Plaintiff, as an applicant for no-fault benefits seeking payment for its services, knew or should have known that it needed to provide routine verification, in the form of a letter of medical necessity, before its claim would be processed by defendant. Although it apparently received two written requests for such verification, plaintiff never reminded defendant that the notices should have gone to IIP. If plaintiff forwarded the verification{**38 Misc 3d at 755} notices to IIP, that firm did nothing, either. Both had the opportunity to act. Neither raised a timely objection to the requests. The verification was never provided. The claim remained premature. (See e.g. Alev Med. Supply, Inc. v Eveready Ins. Co., 37 Misc 3d 137[A], 2012 NY Slip Op 52184[U] [App Term, 2d Dept,2d, 11th &13th Jud Dists 2012].) Notwithstanding defendant’s failure to also send copies of the verification requests to IIP, plaintiff, not defendant, bears the primary blame for its own predicament.
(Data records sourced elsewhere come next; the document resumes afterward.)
/-- Roustabout, gate entries and the debug port.  The comment before each part names the rules of the spec it follows. -/
def Obligations.MoverGatesAndDebug : Prop :=
  -- R377 to R382: the mover. START of a channel with a bad COUNT or SWAP ends it with ERR 4; of a good one makes it pending,
  -- active at once where no other is; STOP ends a pending channel at once. A transfer that both sides allow has written its
  -- swapped data at its destination and is done, the channel no longer active; one a side denies has written what lies before
  -- the first denied access, and ends with that side's code and that count.
  (∀ (s : State) (ch pair : Nat), ch ≤ 7 →
    let c := getMov s ch
    (c.busy = false → movCfgBad c = true → ∃ t, exec (.movStart ch pair) s = .next t ∧ (getMov t ch).state = 5 ∧ (getMov t ch).err = 4 ∧
      t.mov.active = s.mov.active ∧ t.mov.irq.getLsbD (16 + ch) = true ∧ ∀ n, n ≠ ch → getMov t n = getMov s n) ∧
    (c.busy = false → movCfgBad c = false → ∃ t, exec (.movStart ch pair) s = .next t ∧ (getMov t ch).busy = true ∧ (getMov t ch).pair = pair ∧
      (getMov t ch).err = 0 ∧ t.mov.active.isSome = true ∧ (s.mov.active.isSome = true → t.mov.active = s.mov.active)) ∧
    (c.busy = true → exec (.movStart ch pair) s = .next (updMov ch (fun c => { c with cfgBusy := true }) s)) ∧
    (c.state = 1 → exec (.movStop ch) s = .next (updMov ch (fun c => { c with state := 4 }) s)) ∧
    (c.state = 2 → exec (.movStop ch) s = .next (updMov ch (fun c => { c with stop := true }) s)) ∧
    (c.state = 2 → ∃ t, exec (.movHalf ch) s = .next t ∧ c.count.toNat / 2 ≤ (getMov t ch).done.toNat ∧
      (bitOf c.cfg 4 = true → t.mov.irq.getLsbD ch = true) ∧ (bitOf c.cfg 4 = false → t.mov.irq = s.mov.irq)) ∧
    (s.mov.active = some ch → ∀ data reach,
      let n := c.count.toNat
      let r := movAccess c c.srcHost c.src.toNat n 0 s
      let w := movAccess c c.dstHost c.dst.toNat r.2.1 1 r.2.2
      let d := swapData c.swap (fit n data)
      let failed (e : Nat) : State := endMov ch (fun c => { c with state := 5, err := BitVec.ofNat 4 e, done := BitVec.ofNat 31 w.2.1 })
        (BitVec.ofNat 24 (2 ^ (16 + ch)) ||| halfIrq c ch w.2.1) (movWrite c (d.take w.2.1) w.2.2)
      c.stop = false →
      (r.1 = 0 → w.1 = 0 → exec (.movTransferEnd data reach .done) s = .next (
        endMov ch (fun c => { c with state := 3, done := c.count })
          ((if bitOf c.cfg 5 then BitVec.ofNat 24 (2 ^ (8 + ch)) else 0) ||| halfIrq c ch n) (movWrite c d w.2.2))) ∧
      (w.1 ≠ 0 → exec (.movTransferEnd data reach .done) s = .next (failed w.1)) ∧
      (r.1 ≠ 0 → w.1 = 0 → exec (.movTransferEnd data reach .done) s = .next (failed r.1)))) ∧
  -- R389 to R392, R396, R398: gate entries. An entry's configuration is committed with its staged base and limit where the
  -- writer's access passes the gate, and then lets through what it covers; a locked entry keeps itself and sets ERR bit 0, a
  -- bad range ERR bit 1; SYNC is up from its write until every access it found under way has completed.
  (∀ (s : State) (colour g e : Nat) (v : Word32), gatePresent s g = true → e ≤ 31 →
    let x := (entriesOf s g).getD e {}
    ((gateAccess colour false (gateReg g + 0x110 + e * 0x20) 4 1 s).1 = true →
      (x.lock = true → exec (.gatEntCfgWrite colour g e v) s = .next (updGate g (fun y => { y with err := setBit y.err 0 }) s)) ∧
      (x.lock = false → x.sLimit < x.sBase → exec (.gatEntCfgWrite colour g e v) s = .next (updGate g (fun y => { y with err := setBit y.err 1 }) s)) ∧
      (x.lock = false → x.sBase ≤ x.sLimit → v.getLsbD 19 = false ∨ g = 4 →
        exec (.gatEntCfgWrite colour g e v) s = .next (updEntry g e (fun x => { x with
          base := x.sBase, limit := x.sLimit, cfg := (v &&& 0x803FFFFF) ||| (x.cfg &&& 0x80100000) }) s))) ∧
    ((gateAccess colour false (gateReg g + 8) 4 1 s).1 = true →
      exec (.gateSync colour g) s = .next (updGate g (fun y => { y with sync := true, syncFor := gateReads s g }) s)) ∧
    ((∀ r ∈ (getGate s g).syncFor, r ∉ gateReads s g) →
      exec (.gateSyncDone g) s = .next (updGate g (fun y => { y with sync := false, syncFor := [] }) s)) ∧
    ((∃ r ∈ (getGate s g).syncFor, r ∈ gateReads s g) → exec (.gateSyncDone g) s = .next s)) ∧
  -- R400 to R407: the debug port. IDCODE and DBG_STATUS are shifted out in every state; BYPASS and SAMPLE/PRELOAD change
  -- nothing of the device; DBG_CORE1 halts and resumes pair 1 where it is available, and in PRODUCTION without its scope does
  -- nothing; EXTEST sets EXTEST_SEEN. DBG_ACCESS that the port does not emit, or a gate denies, answers ERR with zero data and
  -- changes no register; one that passes reads or writes with colour 10.
  (∀ (s : State),
    let sends (v : Word64) (err : Bool) (t : State) : State := { t with out := t.out ++ [.debug v err] }
    exec .bypass s = .next s ∧ exec .samplePreload s = .next s ∧
    exec .idcode s = .next (sends (BitVec.ofNat 64 (0xB * 2 ^ 28 + partCode s.part.variant * 2 ^ 12 + 0x73D * 2 + 1)) false s) ∧
    exec .dbgStatus s = .next (sends s.dbg.expiry false (sends (BitVec.ofNat 64 (dbgStatus s)) false s)) ∧
    (core1Port s = true → exec .dbgCore1Halt s = .next { s with dbg := { s.dbg with core1Halted := true } } ∧
      exec .dbgCore1Resume s = .next { s with dbg := { s.dbg with core1Halted := false } } ∧ exec .dbgCore1Step s = .next s) ∧
    (s.lcs.state = 2 → s.dbg.grant = false → exec .dbgCore1Halt s = .next s) ∧
    (supplyCase s = some 0 → (s.lcs.state = 3 → wiped s = true) → ∃ t, exec .extest s = .next t ∧ t.dbg.extest = true ∧
      t.canvas.cause.getLsbD cDEBUG_EXTEST = true) ∧
    (∀ w a v d, s.lcs.state = 3 → wiped s = false → exec (.dbgAccess w a v d) s = .next s) ∧
    (∀ a v d, s.lcs.state = 2 → s.dbg.grant = false → ∃ t, exec (.dbgAccess true a v d) s = .next t ∧
      t.out = s.out ++ [.debug 0 true] ∧ t.hostMem = s.hostMem ∧ t.seats = s.seats ∧ t.cage = s.cage ∧ t.queues = s.queues) ∧
    (∀ w a v d, s.lcs.state.toNat < 2 → (gateAccess 10 false a 8 (b2n w) s).1 = true →
      exec (.dbgAccess w a v d) s = .next (if w then sends 0 false (portWrite a v s)
        else sends (portRead s a d) false (readEffect a s))))

/-- Life-cycle requests, fuses, wiping and the debug and scrap services.  The comment before each part names the rules of the spec
it follows. -/
def Obligations.LifeCycleChanges : Prop :=
  -- R409 to R411, R414: life-cycle requests. Arming keeps the target; a GO within 1 ms of the same target, allowed and with
  -- its precondition, starts programming; another target or a late one gives RESULT 3, one R409 does not allow 2, a missing
  -- precondition 4, and none of them starts it; an armed request expires after 1 ms.
  (∀ (s : State) (t : Word32), s.lcs.state.toNat < 2 → s.lcs.programming = none →
    let l := s.lcs
    exec (.lcsReqArm none t) s = .next (updLcs (fun l => { l with target := t, armed := true, armAt := s.time.time64, fsm := 0x3C3C }) s) ∧
    (l.armed = false ∨ t ≠ l.target → exec (.lcsReqGo none t) s = .next (updLcs (fun l => { l with result := 3 }) s)) ∧
    (l.armed = true → t = l.target →
      (l.armAt.toNat + 1000000 < now s → exec (.lcsReqGo none t) s = .next (updLcs (fun l => { l with armed := false, fsm := 0xAAAA, result := 3 }) s)) ∧
      (now s ≤ l.armAt.toNat + 1000000 →
        (lcsOf t = none → exec (.lcsReqGo none t) s = .next (updLcs (fun l => { l with armed := false, fsm := 0xAAAA, result := 2 }) s)) ∧
        (∀ n, lcsOf t = some n →
          (lcsAllowed s n = false → exec (.lcsReqGo none t) s = .next (updLcs (fun l => { l with armed := false, fsm := 0xAAAA, result := 2 }) s)) ∧
          (lcsAllowed s n = true → lcsReady s n = false → exec (.lcsReqGo none t) s = .next (updLcs (fun l => { l with armed := false, fsm := 0xAAAA, result := 4 }) s)) ∧
          (lcsAllowed s n = true → lcsReady s n = true → exec (.lcsReqGo none t) s = .next (updLcs (fun l => {
            l with armed := false, fsm := 0xF0F0, result := 0, programming := some (BitVec.ofNat 2 n) }) s))))) ∧
    (l.armed = true → l.armAt.toNat + 1000000 ≤ now s → exec .lcsArmExpire s = .next (updLcs (fun l => { l with armed := false, fsm := 0xAAAA }) s)) ∧
    (l.armed = false → exec .lcsArmExpire s = .next s)) ∧
  -- R348, R405, R409, R410, R413: fuses and the life cycle. FUSE_PROG blows bits of its row in BLANK and TEST and changes
  -- nothing later; programming blows the new code in the three copies and resets the package, on the way to PRODUCTION with
  -- the Cage cleared and the boot held until a power-on; a wipe step has its effect and blows its bit.
  (∀ (s : State),
    (s.lcs.state.toNat < 2 → ∀ data, exec (.fuseProg 0 data) s = .next { s with fuses := {
      s.fuses with serial := s.fuses.serial ||| BitVec.ofNat 64 (leAt 0 8 data) } }) ∧
    (2 ≤ s.lcs.state.toNat → ∀ row data, exec (.fuseProg row data) s = .next s) ∧
    (∀ n, s.lcs.programming = some n → ∃ t, exec .lcsProgramDone s = .next t ∧
      bitsIn (lcsCode n.toNat) t.fuses.c0 = true ∧ bitsIn s.fuses.c0 t.fuses.c0 = true ∧ bitsIn s.fuses.c1 t.fuses.c1 = true ∧
      bitsIn s.fuses.c2 t.fuses.c2 = true ∧ t.boot.stage = 0 ∧ t.queues = [] ∧ t.lcs.programming = none ∧
      (n = 2 → t.cage = {} ∧ t.lcs.waitLatch = true) ∧ (n ≠ 2 → t.cage = s.cage ∧ t.lcs.waitLatch = s.lcs.waitLatch)) ∧
    (s.lcs.fsm = 0x6666 → s.lcs.wipeStep.toNat ≤ 4 → ∃ t, exec .wipeStepDone s = .next t ∧
      t.fuses.wipe = setBit s.fuses.wipe s.lcs.wipeStep.toNat ∧ (s.lcs.wipeStep = 0 → t.cage = {}) ∧
      (s.lcs.wipeStep = 4 → t.fuses.rootGone = true) ∧ (t.boot.stage = 6 ↔ s.boot.stage = 6 ∨ t.fuses.wipe = 0x1F)) ∧
    (s.lcs.fsm ≠ 0x6666 → exec .wipeStepDone s = .next s)) ∧
  -- R403, R412, R417: the debug and scrap services. DEBUG_UNLOCK in PRODUCTION under the quorum of partition 0 replaces the
  -- grant with the authorised scopes and duration; DEBUG_LOCK ends it, as its expiry does; LCS_SCRAP starts programming of
  -- END_OF_LIFE, without an authorisation in BLANK and TEST.
  (∀ (s : State) (id : Nat) (i : Item) (b : Bytes),
    (Serves id 0x0F81 i s → Pointer i → SvcBuffer i s → s.lcs.state = 2 → s.vault.ready = true →
      let buf := fit (i.le 32 4) b
      ∀ scope minutes, unlockParam buf = some (scope, minutes) →
      VaultAuthorised { action := 0x19, part := 0, param := slice 8 4 buf, subject := sm3 (serialBytes s) } buf s →
      ∃ t, exec (.debugUnlock id (.ok b)) s = .next (done id (toLE 8 t.dbg.expiry.toNat) t) ∧ t.dbg.grant = true ∧
        t.dbg.scope = BitVec.ofNat 4 scope ∧ t.dbg.expiry = s.time.time64 + BitVec.ofNat 64 (minutes * 60000000000) ∧
        t.dbg.grantCnt = satInc s.dbg.grantCnt ∧ t.dbg.tokens = s.dbg.tokens ++ buf ∧ cDEBUG_UNLOCK ∈ t.canvas.alarms) ∧
    (Serves id 0x0F81 i s → Pointer i → s.lcs.state ≠ 2 → exec (.debugUnlock id (.ok b)) s = .next (refuse id stOPERAND_FORMAT 0x04 s)) ∧
    (Serves id 0x0F82 i s → Inline i → exec (.debugLock id) s = .next (done id [] (endGrant s)) ∧ (endGrant s).dbg.grant = false) ∧
    (s.dbg.grant = true → s.dbg.expiry.toNat ≤ now s → exec .debugGrantExpire s = .next (endGrant s)) ∧
    (Serves id 0x0F80 i s → Pointer i → SvcBuffer i s → s.lcs.programming = none → s.lcs.state.toNat < 2 →
      exec (.lcsScrap id (.ok b)) s = .next (updItem id (fun i => { i with phase := phLifecycle }) (endUnstarted stHALTED
        (updLcs (fun l => { l with programming := some 3, armed := false, fsm := 0xF0F0 }) s)))) ∧
    (Serves id 0x0F80 i s → Pointer i → SvcBuffer i s → s.lcs.programming = none → s.lcs.state = 2 → s.vault.ready = true →
      VaultAuthorised { action := 0x18, part := 0, subject := sm3 (serialBytes s) } (fit (i.le 32 4) b) s → regEmpty s 0 = false →
      ∃ s', exec (.lcsScrap id (.ok b)) s = .next (updItem id (fun i => { i with phase := phLifecycle }) (endUnstarted stHALTED
        (updLcs (fun l => { l with programming := some 3, armed := false, fsm := 0xF0F0 }) s'))) ∧ s'.lcs = s.lcs ∧ s'.items = s.items))

/-- Canvas: detection, stimulation and clearing of causes.  The comment before each part names the rules of the spec it follows. -/
def Obligations.CanvasDetection : Prop :=
  -- R419, R430 to R436: detection. Causes that are watched are latched, with their count, and RESPONSE never falls; a cause
  -- that acts at S5 clears the Cage, whatever was in it; in battery supply the sentinel latches it, and clears the Cage at S5;
  -- one that is not watched does nothing.
  (∀ (s : State) (c : Nat) (raw : Word64),
    let u := readRaw raw s
    (supplyCase s = some 0 → srcWatched u 0 c = true → s.canvas.stimBusy = false →
      ∃ t, exec (.canvasDetect [c] raw) s = .next t ∧ t.canvas.cause.getLsbD c = true ∧ t.canvas.causeCnt = s.canvas.causeCnt + 1 ∧
        t.canvas.response = BitVec.ofNat 3 (max s.canvas.response.toNat (actedSev u c)) ∧
        (actedSev u c = 5 → s.canvas.response = 0 → t.cage = {} ∧ t.vault.ready = false ∧ t.canvas.zeroised = true ∧
          t.canvas.purged = true ∧ t.canvas.halted = true ∧ t.dir.key = none) ∧
        (s.canvas.firstValid = true → t.canvas.first = s.canvas.first ∧ t.canvas.firstTime = s.canvas.firstTime)) ∧
    (supplyCase s = some 0 → srcWatched u 0 c = false → exec (.canvasDetect [c] raw) s = .next u) ∧
    (supplyCase s = some 2 → srcWatched s 2 c = true → s.canvas.sentinel.latch.length < 16 →
      ∃ t, exec (.sentinelDetect c) s = .next t ∧
        t.canvas.sentinel.latch = s.canvas.sentinel.latch ++ [latchEntry s c (sentinelSev s c) 2] ∧
        (sentinelSev s c = 5 → t.cage = {}) ∧ (sentinelSev s c ≠ 5 → t.cage = s.cage)) ∧
    (supplyCase s = some 0 ∨ supplyCase s = some 1 → exec .sentinelConfigCopy s = .next (updCnv (fun c => {
      c with sentinel := { c.sentinel with cfg := c.cfg, stale := false } }) s))) ∧
  -- R439, R440, R447: stimulation by register. A start that R440 bars sets ERR bit 3 and does not begin; a stimulation that is
  -- detected and released passes and is counted, one that is not is counted as failed and raises STIM_FAIL.
  (∀ (s : State) (src : BitVec 6) (raw : Word64),
    let u := readRaw raw s
    (stimBarred u src.toNat = false → stimulable u src.toNat = true → ∃ t, exec (.cnvStimStart src raw) s = .next t ∧
      t.canvas.stimBusy = true ∧ t.canvas.source = src ∧ t.canvas.stimAt = s.time.time64 ∧ t.canvas.response = s.canvas.response ∧
      t.canvas.cause = s.canvas.cause) ∧
    (stimBarred u src.toNat = true → ∃ t, exec (.cnvStimStart src raw) s = .next t ∧ t.canvas.stimBusy = s.canvas.stimBusy ∧
      t.canvas.err.getLsbD 3 = true) ∧
    (∀ d r, s.canvas.stimBusy = true → s.canvas.stimAt.toNat + stimWindow s.canvas.source.toNat ≤ now s →
      ∃ t, exec (.stimEnd d r) s = .next t ∧ t.canvas.stimBusy = false ∧ t.canvas.stimResult = (if d then (if r then 1 else 3) else 2) ∧
        t.canvas.stimCnt = satInc s.canvas.stimCnt ∧ t.canvas.stimFail = (if d && r then s.canvas.stimFail else satInc s.canvas.stimFail) ∧
        ((d && r) = false → cSTIM_FAIL ∈ t.canvas.alarms) ∧ t.canvas.cause = s.canvas.cause)) ∧
  -- R432, R445: CNV_CAUSE is cleared only at the bits written 1 whose detector is quiet and whose severity is below S3, and
  -- not at all from S4 on.
  (∀ (s : State) (v raw : Word64),
    let u := readRaw raw s
    ∃ t, exec (.cnvCauseClear v raw) s = .next t ∧ t.canvas.response = s.canvas.response ∧ t.cage = s.cage ∧
      ∀ c, t.canvas.cause.getLsbD c = (s.canvas.cause.getLsbD c && !(v.getLsbD c && !u.canvas.raw.getLsbD c &&
        decide (srcSev s.canvas.cfg c < 3) && decide (s.canvas.response.toNat < 4))))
In closing, under current case law precedent, medical providers have a duty to promptly respond to verification requests which are arguably improper. As appellate courts have noted in other contexts,

“[I]t would be incongruous to conclude that the insurance regulation regarding follow-up verification, or any other statute or rule, warrants a result which would, in effect, penalize an insurer who diligently attempts to obtain the information necessary to make a determination of a claim, and concomitantly, rewards a plaintiff who makes no attempt to even comply with the insurer’s requests.” (Triangle R Inc. v Praetorian Ins. Co., 30 Misc 3d 129[A], 2010 NY Slip Op 52294[U], *2 [App Term, 1st Dept 2010], quoting Infinity Health Prods., Ltd. v Eveready Ins. Co., 67 AD3d 862, 865 [2d Dept 2009].)

[*5]Consequently, the insurer’s failure to send copies of its requests to the provider’s attorneys is immaterial. The action is premature, and accordingly must be dismissed.